───── Input data

/-- The whole machine: one package, and its neighbours, host and supervisor as far as they act on it. `ticks`: the running
cycle advances the VCC (12 R240); `late`: the next tick has a late access; `bgenSet`: DOM word 10 as last written (22 R458);
`regionsSet`: the region words that firmware has written (22 R441); `preemptedOn`: the core that preempted a PREEMPTED record, by the
record's address (20 R411); `exitedOn`: the records into which a suspension has written a CPTR of 0 for a computer that had exited
(11 R221). -/
structure State where
  cycle : Nat
  agenda : List Act
  inputs : List (Nat × Context × Instr)
  delays : List Nat
  freeCount : Nat
  seqNo : Nat
  cur : Context
  issued : Bool
  powered : Bool
  slots : Sp Slot
  cores : Sp Core
  clusters : Sp Cluster
  deep : Mem
  deepMeta : Sp (BitVec 36)
  deepErr : Sp Flips
  host : Mem
  remote : Sp Mem
  rom : Sp (BitVec 512)
  windowBase : Nat
  mgmt : Sp Word
  measurement : BitVec 384
  vcc : Nat
  ticks : Bool
  holdsVcc : List Nat
  frameCtr : BitVec 48
  frame : Frame
  slips : Nat
  slipTail : Nat
  skipTail : Nat
  kvTails : Sp Nat
  slipping : Option Nat
  bufs : Sp Buf
  segs : List Seg
  lastHeader : BitVec 512
  anyHeader : Bool
  codeTabs : Sp (List Nat)
  parks : List Park
  scopes : Sp Scope
  phasers : Sp Phaser
  members : List Member
  phWait : List (RecRef × Nat × Nat)
  dormant : List (RecRef × Nat)
  ring : Ring
  swap : Swap
  dispatch : Dispatch
  launches : List Launch
  cursors : Sp Nat
  snap : Word
  snapAt : Option (Nat × Nat)
  snapRegs : Sp Word
  undo : Sp Undo
  interval : BitVec 32
  scrubbed : Sp Nat
  stalled : List HwStore
  deepMetaErr : Sp Flips
  strikes : List Strike
  late : Bool
  walks : List Walk
  bgenSet : Sp Nat
  regionsSet : List Nat
  preemptedOn : Sp Nat
  exitedOn : List Nat
deriving DecidableEq, Repr

/-- Why the machine stops. -/
inductive Fault where
  /-- Raised by a step while this package has no power and no POWER_UP_RESET is due (22 R443, R453): the spec gives no step
  there. Safe: the machine stops where the part does. -/
  | powerLost
deriving DecidableEq, Repr

/-- Why a step has no meaning. -/
inductive Refusal where
  /-- Raised by `exec` for an instruction whose meaning is not written. Safe. -/
  | notModelled (mnemonic : String)
deriving DecidableEq, Repr

/-- The context of the boot ROM: the computer role of slot 0 of core 0 (02 R40). -/
def bootContext : Context := ⟨0, .computer, 0, 0, .up, 0⟩

/-- The boot strand (02 R40, 22 R443): the ROM's computer role, of no record in memory. -/
def bootStrand : Strand :=
  { ref := ⟨0, 0, 0, true⟩, prio := 0, scope := 0, started := false, timed := false, preempted := false, smask := 0,
    groups := 0, boot := true }
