-- ==== Sys2Proof/Machine/Operands.lean ====
section
/-! DEFINITION. How an instruction issues: what blocks a role (02 R21), the checks in their order (03 R63 to R65),
nullification (04 R80, R81), operands and results (02 R22 to R33), and what retiring an instruction does (02 R30). -/

namespace Sys2Proof.Machine

/-- The words of an instruction as sys.tval and a command hold them: the first in [31:0], the second in [63:32]
(03 R64). -/
def wordsOf (i : Instr) : Word := (encode i).2 ++ (encode i).1

/-- The stall count of an instruction (03 R47). -/
def stallOf (i : Instr) : Nat := ((encode i).1.extractLsb' 22 3).toNat

/-- The number of words an instruction has (03 R48). -/
def lengthOf (i : Instr) : Nat := if i.isLong then 2 else 1

/-! ### Blocking (02 R21) -/

/-- Why a role issues nothing now, as the code of a hang record (20 R431); `none`: it may take its next instruction. -/
def blockedBy (s : State) (slot : Nat) (r : Role) : Option Nat :=
  let x := s.slot slot
  let c := x.role r
  if x.strand.isNone || x.halted || !c.runs then some 0
  else if c.held then some 12
  else if (x.trap.isSome || x.halting || x.kill || x.susp.any (fun u => u.stop && u.role != r)) && c.nul = 0 then some 12
  else if x.susp.any (fun u => u.role = r) then some 9
  else if c.bend then some 0
  else if s.clock slot < c.blockUntil then some 2
  else if s.clock slot < c.nextIssue || (x.timed && s.vccPaused) then some 1
  else none

/-- The role is blocked for a reason, which hang records and snapshots show. -/
def State.blocked (s : State) (why : Nat) : State := s.modMe (fun c => { c with reason := why })

/-! ### Retiring -/

/-- The code address after an instruction in the role's chain: its link (04 R85). -/
def linkOf (c : RoleCtx) (i : Instr) : BitVec 32 :=
  let w := wordOf c.pc + lengthOf i
  if w ≤ 15 then codeAddr (lineOf c.pc) w else codeAddr (c.link.toNat % 2 ^ 28) 1

/-- The words of an issue of a role enter a block that is not yet checked. -/
def Block.counted (vcc order : Nat) (ws : List InstrWord) (b : Block) : Block :=
  if b.checked then b else { b with words := b.words ++ ws.map (fun w => (vcc, order, w)) }

/-- The words of an issue enter the block of a timed strand that is not yet checked (12 R252). -/
def blockWords (s : State) (slot order : Nat) (ws : List InstrWord) : State :=
  s.modSlot slot (fun x => { x with block := x.block.map (Block.counted s.vcc order ws) })

/-- The words of an instruction in order. -/
def wordList (i : Instr) : List InstrWord := if i.isLong then [(encode i).1, (encode i).2] else [(encode i).1]

/-- The issue opportunity is used. -/
def State.mark (s : State) : State := { s with issued := true }

/-- The role goes on at `pc` once its next issue may come. -/
def RoleCtx.retired (c : RoleCtx) (pc : BitVec 32) (nul next : Nat) : RoleCtx :=
  { c with pc := pc, nul := nul, nextIssue := next, reason := 0 }

/-- The slot's progress counter restarts (20 R431). -/
def Slot.retired (x : Slot) (r : Role) (pc : BitVec 32) (nul next : Nat) : Slot :=
  { (x.modRole r (fun c => c.retired pc nul next)) with progress := 0, moved := true }

/-- The instruction has issued and the role goes on at `pc`: its words count, its stall count runs (02 R30). -/
def retireTo (i : Instr) (pc : BitVec 32) (nul : Nat) (s : State) : State :=
  ((blockWords s s.me (roleNum s.cur.role) (wordList i)).modSlot s.me
    (fun x => x.retired s.cur.role pc nul (s.clock s.me + 1 + stallOf i))).mark

/-- The instruction has issued and the role goes on behind it. -/
def retire (i : Instr) (nul : Nat) (s : State) : State := retireTo i (linkOf s.myRole i) nul s

/-! ### The gate every instruction passes -/

/-- What the body of an instruction comes to: done, on to another address, a precise trap of check 6, still blocked. -/
inductive Did where
  | done (s : State)
  | goto (s : State) (pc : BitVec 32)
  | trap (s : State) (cause : Nat) (tval : Word)
  | wait (s : State) (why : Nat)
deriving Repr

/-- What the body of an instruction came to takes its effect. -/
def Did.close (i : Instr) (d : Did) : State :=
  match d with
  | .done s => retire i s.myRole.nul s
  | .goto s pc => retireTo i pc s.myRole.nul s
  | .trap s cause tval => (s.trapNow cause tval).mark
  | .wait s why => s.blocked why

/-- The checks in their order (03 R63): the operand limits that depend on the address (`chk3`), role, privilege, the
NUL window, then the body; `null` is what a nullified instruction still does. -/
def gate (i : Instr) (chk3 : Bool) (roles : Role → Bool) (sup : Bool) (null : State → State) (body : State → Did)
    (s : State) : State :=
  match blockedBy s s.me s.cur.role with
  | some why => s.blocked why
  | none =>
    if !chk3 || !roles s.cur.role then (s.trapNow 1 (wordsOf i)).mark
    else if sup && !s.myRole.sup then (s.trapNow 2 (wordsOf i)).mark
    else if s.myRole.nul ≠ 0 then retire i (s.myRole.nul - 1) (null s)
    else (body (landSlot s s.me)).close i

/-! ### Operands -/

/-- What an instruction reads and writes: source registers in the order of their pops, flags, the destination, a
destination flag; `early`: operands captured one cycle ahead (02 R31). -/
structure Use where
  srcs : List (BitVec 5) := []
  flags : List (BitVec 3) := []
  dst : Option (BitVec 5) := none
  dstFlag : Option (BitVec 3) := none
  early : Bool := false

/-- A register number that pops a load queue in a role (02 R23). -/
def popsQueue (r : Role) (n : BitVec 5) : Option Nat :=
  if r = .computer && 28 ≤ n.toNat then some (n.toNat - 28) else none

/-- A register number that pushes a store queue in a role. -/
def pushesQueue (r : Role) (n : BitVec 5) : Option Nat :=
  if r = .computer && (n = 28 || n = 29) then some (n.toNat - 24) else none

/-- Destinations that no role but the computer refuses (02 R23, check 4 of 03 R63). -/
def dstOk (d : BitVec 5) (r : Role) : Bool := !(r = .computer && (d = 30 || d = 31))

/-- Fields that are read and written: the queue ports are refused (04 R75, R87, R96). -/
def noPort (d : BitVec 5) (r : Role) : Bool := !(r = .computer && 28 ≤ d.toNat)

/-- The values of the sources: registers as seen at `now`, queue entries from the head. -/
def sourceVals (s : State) (srcs : List (BitVec 5)) (now : Nat) (seen : List Nat) : List Word :=
  match srcs with
  | [] => []
  | n :: rest =>
    match popsQueue s.cur.role n with
    | some q =>
      let nth := (seen.filter (· = q)).length
      (((s.queue s.me q)[nth]?).map (·.val)).getD 0 :: sourceVals s rest now (q :: seen)
    | none => s.myRole.reg n.toNat now :: sourceVals s rest now seen

/-- The load queues the sources pop. -/
def popList (s : State) (u : Use) : List Nat := u.srcs.filterMap (popsQueue s.cur.role)

/-- Every pop finds its entry filled. -/
def popsReady (s : State) (u : Use) : Bool :=
  let l := popList s u
  l.all (fun q =>
    let n := (l.filter (· = q)).length
    decide (n ≤ (s.queue s.me q).length) && ((s.queue s.me q).take n).all (fun e => e.arrived (s.clock s.me)))

/-- An entry of a data queue as it is read: an error is found, and one of two bits leaves the value open (20 R427; DESIGN CHOICE, log
entry 86). -/
def mendEntry (s : State) (slot q n : Nat) : State :=
  match (s.queue slot q)[n]? with
  | none => s
  | some e =>
    let s1 := logFlips s slot (s.slot slot).domain 6 (BitVec.ofNat 64 (16 * q + n)) e.flips
    let (v, s2) := if popcount e.flips < 2 then (e.val, s1) else takeFree s1 64
    setQueue s2 slot q ((s2.queue slot q).modify n (fun x => { x with val := v, flips := 0 }))

/-- The first `n` entries of a queue are free of errors. -/
def soundQueue (s : State) (slot q n : Nat) : Bool := ((s.queue slot q).take n).all (fun e => e.flips = 0)

/-- The first `n` entries of a queue are read. -/
def mendQueue (s : State) (slot q n : Nat) : State :=
  if soundQueue s slot q n then s else (List.range n).foldl (fun acc i => mendEntry acc slot q i) s

/-- The entries that the sources pop are free of errors. -/
def popsSound (s : State) (u : Use) : Bool :=
  (popList s u).all (fun q => soundQueue s s.me q ((popList s u).filter (· = q)).length)

/-- The entries that the sources pop are read. -/
def mendPops (s : State) (u : Use) : State :=
  if popsSound s u then s
  else (popList s u).foldl (fun acc q => mendQueue acc acc.me q ((popList s u).filter (· = q)).length) s

/-- The pops of an instruction that has its effect. -/
def popAll (s : State) (u : Use) : State :=
  (popList s u).foldl (fun acc q => setQueue acc acc.me q ((acc.queue acc.me q).drop 1)) s

/-- The pops happen where the body has its effect. -/
def Did.popped (u : Use) (d : Did) : Did :=
  match d with
  | .done s => .done (popAll s u)
  | .goto s pc => .goto (popAll s u) pc
  | .trap s cause tval => .trap s cause tval
  | .wait s why => .wait s why

/-- The scoreboard refuses an instruction that would issue: what blocks it comes first, but a wait on a phaser or a barrier comes after
the issue (02 R21, R33). -/
def Did.refused (d : Did) (s : State) : Did :=
  match d with
  | .wait t why => if why = 7 || why = 8 then .trap s 8 0 else .wait t why
  | _ => .trap s 8 0

/-- The destinations and sources that a variable-latency result is still due for. -/
def lateBlocks (s : State) (u : Use) : Bool :=
  let c := s.myRole
  let due (d : Dst) : Bool := c.vpend.any (fun p => p.dst = d)
  u.srcs.any (fun n => (popsQueue s.cur.role n).isNone && n != 0 && due (.sreg n.toNat)) ||
    u.flags.any (fun f => due (.flag f.toNat)) ||
    u.dst.any (fun n => (pushesQueue s.cur.role n).isNone && n != 0 && due (.sreg n.toNat)) ||
    u.dstFlag.any (fun f => due (.flag f.toNat))

/-- The push finds a free entry (02 R24). -/
def pushReady (s : State) (u : Use) : Bool :=
  match u.dst.bind (pushesQueue s.cur.role) with
  | some q => decide ((s.queue s.me q).length < 16)
  | none => true

/-- A fixed-latency dependence the checking scoreboard refuses (02 R33). -/
def stallHazard (s : State) (u : Use) : Bool :=
  let c := s.myRole
  let now := s.clock s.me
  let seen := if u.early then now - 1 else now
  let open' (d : Dst) (t : Nat) : Bool := c.pend.any (fun p => p.dst = d && decide (t < p.due))
  u.srcs.any (fun n => (popsQueue s.cur.role n).isNone && open' (.sreg n.toNat) seen) ||
    u.flags.any (fun f => open' (.flag f.toNat) seen) ||
    u.dst.any (fun n => (pushesQueue s.cur.role n).isNone && open' (.sreg n.toNat) now) ||
    u.dstFlag.any (fun f => open' (.flag f.toNat) now)

/-- Wait for operands and for a place for the result, run the body on the source values, and check the scoreboard of what issues
when CHK is 1; the pops happen with its effect. -/
def operands (u : Use) (body : List Word → State → Did) (s : State) : Did :=
  let now := s.clock s.me
  if lateBlocks s u then .wait s 2
  else if !popsReady s u then .wait s 3
  else if !pushReady s u then .wait s 4
  else
    let seen := if u.early then now - 1 else now
    let s := mendPops s u
    let d := body (sourceVals s u.srcs seen []) s
    if (s.slot s.me).ctl.getLsbD 0 && stallHazard s u then d.refused s
    else d.popped u

/-- A flag as the instruction sees it. -/
def State.flagNow (s : State) (f : BitVec 3) : Bool := s.myRole.flag f.toNat (s.clock s.me)

/-! ### Results -/

/-- A fixed-latency write lands no earlier than an earlier one of the same destination (02 R33). -/
def addPend (c : RoleCtx) (d : Dst) (due : Nat) (v : Word) : RoleCtx :=
  let due' := c.pend.foldl (fun m p => if p.dst = d && decide (m < p.due) then p.due else m) due
  { c with pend := c.pend ++ [⟨d, due', v⟩] }

/-- A result of fixed latency: into a register, or into a store queue whose entry it fills (02 R24, R31). -/
def writeReg (s : State) (d : BitVec 5) (lat : Nat) (v : Word) : State :=
  let due := s.clock s.me + lat
  match pushesQueue s.cur.role d with
  | some q => setQueue s s.me q (s.queue s.me q ++ [{ val := v, due := due }])
  | none => if d = 0 then s else s.modMe (fun c => addPend c (.sreg d.toNat) due v)

/-- A flag result, latency 1. -/
def writeFlag (s : State) (f : BitVec 3) (b : Bool) : State :=
  let due := s.clock s.me + 1
  s.modMe (fun c => addPend c (.flag f.toNat) due (if b then 1 else 0))

/-- A result of variable latency: into a register, or into a store queue (02 R32). -/
def writeLate (s : State) (d : BitVec 5) (l : Late) : State :=
  match pushesQueue s.cur.role d with
  | some q => setQueue s s.me q (s.queue s.me q ++ [l])
  | none => s.modMe (fun c => { c with vpend := c.vpend ++ [⟨.sreg d.toNat, l⟩] })

/-- When a variable-latency result arrives: exactly at its timed latency in a timed strand; otherwise the timing
choice adds to it (02 R32, log entry 2). -/
def dueIn (s : State) (lat : Nat) : Nat × State :=
  if (s.slot s.me).timed then (s.clock s.me + lat, s)
  else
    let (d, s1) := takeDelay s
    (s.clock s.me + lat + d, s1)

/-- An interlocked result with the timed latency of its chapter. -/
def writeInterlocked (s : State) (d : BitVec 5) (lat : Nat) (v : Word) : State :=
  let (due, s1) := dueIn s lat
  writeLate s1 d { val := v, due := due }

/-! ### Small bodies shared by many instructions -/

/-- All three roles. -/
def anyRole (_ : Role) : Bool := true

/-- The loader and the storer. -/
def memRole (r : Role) : Bool := r != .computer

def onlyLoader (r : Role) : Bool := r = .loader
def onlyComputer (r : Role) : Bool := r = .computer
def onlyStorer (r : Role) : Bool := r = .storer

/-- A trap of check 6 whose value the spec does not give: a free value (log entry 6). -/
def trapFree (s : State) (cause : Nat) : Did :=
  let (v, s1) := takeFree s 64
  .trap s1 cause v

/-- An instruction of two sources and one result of fixed latency. -/
def alu2 (i : Instr) (lat : Nat) (d a b : BitVec 5) (f : Word → Word → Word) (s : State) : State :=
  gate i true (dstOk d) false id
    (operands { srcs := [a, b], dst := some d }
      (fun v s => .done (writeReg s d lat (f (v.getD 0 0) (v.getD 1 0))))) s

/-- An instruction of one source and one result of fixed latency. -/
def alu1 (i : Instr) (lat : Nat) (d a : BitVec 5) (f : Word → Word) (s : State) : State :=
  gate i true (dstOk d) false id
    (operands { srcs := [a], dst := some d } (fun v s => .done (writeReg s d lat (f (v.getD 0 0))))) s

end Sys2Proof.Machine
end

──────────

What the task asks – Which lines of the records above contain the word "meaning"? Show each of them.

Finished exercise –
/-- Why a step has no meaning. -/
  /-- Raised by `exec` for an instruction whose meaning is not written. Safe. -/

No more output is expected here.